A drawing or suite of drawings that respond to the ways in which our likenesses and identities are multiplied, publicly shared, interpreted, and altered through family photographs and albums, high school photographs, drivers license photographs, passport photographs, government records, social networking, internet photo sharing services, Google image searches, and so forth. Consider how images of yourself or others are shared, amplified, distorted, and interpreted through television, newspapers, political statements, the internet, celebrity, the entertainment industry, and so forth.

The Intersectional Body

A drawing or suite of drawings whose focal point in the human body, especially the ways in which science, technology, and medicine have extended life expectancy and have transformed the fields of health and/or public health, including transplants, transfusions, pacemakers, artificial limbs, sex‐change operations, cloning, stem‐cell research, animal research, cancer treatments, trauma care, nutrition, vaccines, antibiotics, X‐rays, MRIs, CAT scans, EKGs, and so forth.

Consider the fragility of the human body in relation to disease and trauma, as well as the development and embellishment of the human body, as in body‐building, athletic training, endurance training, tightrope walking, tattooing, scarification, and so forth.

Consider also how media, advertising, government, political institutions, education, culture, family, friends, and/or peer groups seek to define, lay claim to, or otherwise influence your body, your appearance, and /or your identity, including the ways that we alter and/or adorn our bodies to both mask and assert one’s sense of self.

Get Real

A drawing or suite of drawings in the time-honored tradition of painting from direct observation (no photos), whether it’s a still‐life, an interior, a portrait, a figure, a group of figures, or a landscape.

Das Unheimliche

A drawing or suite of drawings that reflect Sigmund Freud’s notion of “the uncanny” (from his essay “Das Unheimliche”), in which he addresses the discomfort, anxiety, or cognitive dissonance that are produced when ordinary, comforting, or familiar objects take on strange, foreign, or unfamiliar qualities.

The Buddha in the Gearbox

A drawing or suite of drawings in which the materials, methods, and structures of the piece are both the means and the end of the artwork.
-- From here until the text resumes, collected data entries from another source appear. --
/-- R500, R501, R503, R505, R507, R508: at the end of a window every class is charged nothing and takes its effective guarantee for the next one, and one has missed it that was backlogged with budget left or had a late
request above its target; at the end of a period a class is marked as having missed beyond its threshold. -/
def Sys2Proof.Claims.ClassWindows : Prop :=
  ∀ (s : State) (b late : BitVec 16) (many : List Nat), s.dev.inRun →
    let d := s.dev
    (∃ t, exec (.classWindowEnd b late many) s = .next { s with dev := t } ∧ t.qos.windows = d.qos.windows + 1 ∧ t.qos.scrubUsed = [] ∧ t.mem = d.mem ∧
      t.faults = d.faults ∧ ∀ k, k < 16 →
        let x := d.class k
        let miss := (b.getLsbD k && decide (x.charged < 250 * x.cur)) || (late.getLsbD k && decide (x.target ≠ 0))
        t.class k = { x with charged := 0, cur := x.eff, missedN := if miss then x.missedN + 1 else x.missedN }) ∧
    (∃ t, exec .classPeriodEnd s = .next { s with dev := t } ∧ t.qos.windows = 0 ∧ t.mem = d.mem ∧ ∀ k, k < 16 →
      let x := d.class k
      t.class k = { x with missedN := 0, missed := x.missed || decide (x.thresh < x.missedN) })

/-- Moves, sweeps, epochs and class windows: MovesEnd, FlowstoneRuns, ClassWindows. -/
def Obligations.FlowstoneAndClasses : Prop := Claims.MovesEnd ∧ Claims.FlowstoneRuns ∧ Claims.ClassWindows

/-! ### Evoil -/

/-- R432: the receiver sends a NAK that names E for a flit whose CRC fails, and for the first flit out of order since it accepted one or sent a NAK for E; no
further one for a flit out of order until it accepts E or 1 µs has passed. -/
def Obligations.NaksNameTheAwaitedFlit : Prop :=
  ∀ (s : State) (p : Nat), p < 2 → s.dev.evLive = true → (s.dev.evPort p).state = 2 →
    let d := s.dev
    let x := d.evPort p
    let nak : Out := { msg := .flit p 0 0 x.expect.toNat x.freed.toNat true [] }
    let good (f : Flit) : Prop := f.crcOk = true ∧ f.kind = 1 ∧ f.resvOk = true ∧ f.msgs.any EvMsg.bad = false ∧ f.nak = false ∧
      f.ack + 1 = x.unacked ∧ f.credit = x.limit
    (∀ f : Flit, f.crcOk = false →
      ∃ t, exec (.flit p f) s = .next { s with dev := t } ∧ t.out = d.out ++ [nak] ∧ (t.evPort p).nakSent = true) ∧
    (∀ f : Flit, good f → 1024 < (x.expect - f.seq).toNat →
      ∃ t, exec (.flit p f) s = .next { s with dev := t } ∧ (t.evPort p).nakSent = true ∧ (t.evPort p).expect = x.expect ∧
        (t.evPort p).rxq = x.rxq ∧ t.out = if x.nakSent then d.out else d.out ++ [nak]) ∧
    (∀ f : Flit, good f → f.seq = x.expect →
      ∃ t, exec (.flit p f) s = .next { s with dev := t } ∧ (t.evPort p).nakSent = false ∧ (t.evPort p).expect = x.expect + 1) ∧
    exec (.nakIntervalExpiry p) s = .next { s with dev := d.setEv p { x with nakSent := false } }

/-- R424, R425, R428 to R435, R437: a flit is what its 256 bytes say; a good payload flit that is next in its sequence is received, its ack frees the echo buffer and its credit is taken; one whose
CRC does not hold is counted and answered with a NAK that names the flit awaited; a repeated one is passed over; a NAK interval ends; with
no ack in time every flit from U on is sent again in order; a control flit carries ack and credit; a port without credit goes down. -/
def Obligations.EvoilFlits : Prop :=
  ∀ (s : State) (p : Nat), p < 2 → s.dev.evLive = true →
    let d := s.dev
    let x := d.evPort p
    (∀ (f : Flit) raw, raw ≠ [] → exec (.flit p f raw) s = exec (.flit p (readFlit raw)) s) ∧
    (∀ f : Flit, x.state = 2 → f.crcOk = true → f.kind = 1 → f.resvOk = true → f.msgs.any EvMsg.bad = false → f.nak = false →
      (f.ack - x.unacked + 1).toNat ≤ (x.nextSeq - x.unacked).toNat → (f.credit - x.limit).toNat ≤ (x.nextSeq - x.limit).toNat →
      ∃ t, exec (.flit p f) s = .next { s with dev := t } ∧ (t.evPort p).unacked = f.ack + 1 ∧ (t.evPort p).limit = f.credit ∧
        t.mem = d.mem ∧ t.grottos = d.grottos ∧ t.slices = d.slices ∧ t.pages = d.pages ∧
        (f.seq = x.expect → (t.evPort p).expect = x.expect + 1 ∧ (t.evPort p).rxq = x.rxq ++ [f.msgs] ∧ (t.evPort p).nakSent = false) ∧
        (1 ≤ (x.expect - f.seq).toNat → (x.expect - f.seq).toNat ≤ 1024 → (t.evPort p).expect = x.expect ∧ (t.evPort p).rxq = x.rxq)) ∧
    (∀ f : Flit, x.state = 2 → f.crcOk = false →
      ∃ t, exec (.flit p f) s = .next { s with dev := t } ∧ t.evPort p = { x with fault := x.fault ||| 0x01#8, nakSent := true } ∧
        t.out = d.out ++ [{ msg := .flit p 0 0 x.expect.toNat x.freed.toNat true [] }] ∧ t.mem = d.mem ∧ t.slices = d.slices) ∧
    exec (.nakIntervalExpiry p) s = .next { s with dev := d.setEv p { x with nakSent := false } } ∧
    (∀ ms rest, x.state = 2 → x.echo = (ms, 0) :: rest → x.retrainCause ≠ some x.unacked →
      ∃ t, exec (.ackTimeout p) s = .next { s with dev := t } ∧
        t.evPort p = { x with echo := (ms, 1) :: rest, fault := x.fault ||| 0x02#8 } ∧
        t.out = d.out ++ x.echo.zipIdx.map (fun e =>
          ({ msg := .flit p 1 (x.unacked + BitVec.ofNat 12 e.2).toNat x.ack x.freed.toNat false e.1.1 } : Out)) ∧ t.mem = d.mem) ∧
    (x.state = 2 →
      ∃ t, exec (.controlInterval p) s = .next { s with dev := t } ∧ t.out = d.out ++ [{ msg := .flit p 0 0 x.ack x.freed.toNat false [] }] ∧
        t.evPort p = x ∧ t.mem = d.mem ∧ t.slices = d.slices) ∧
    (x.state = 2 → x.txq ≠ [] → 512 ≤ (x.nextSeq - x.limit).toNat →
      exec (.creditTimeout p) s = .next { s with dev := (d.bump (evCnt p 14) d.ev.creditUs).portDown p 0x10#8 true })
This would typically embrace geometric abstraction, gestural abstraction, or a combination of the two. This theme could also embrace aleatory methods or any approach in which the emphasis is one the drawing process itself.

Compared to What?

A drawing or suite of drawings that read as abstraction but evoke familiar relationships of form and space, creating images that verge on something we might be able to name or that we’ve seen before, while remaining un-nameable.

Reduce, Reuse, Recycle

A drawing or suite of drawings that utilize or incorporate the numerous waste products and cheap, mass-produced goods of consumer society as a potential source of art material and/or a subjects.

Bonus points—can you make a drawing entirely out of found materials?

Altered States

A drawing or suite of drawings that explore visionary, hallucinogenic, and dream-like perception or states of awareness.

Criteria for This Project

1) Steady, ambitious, and productive progress week by week, reflected in the quantity of work.

2) Evidence of trial and error, flexibility, growth, and the search for deeper understanding and expression of your subject and theme (if you’ve chosen a theme).

3) Exploration of materials to find the best tools and supports for your project.

4) By May 7th, a coherent, proficient, and unified portfolio of work.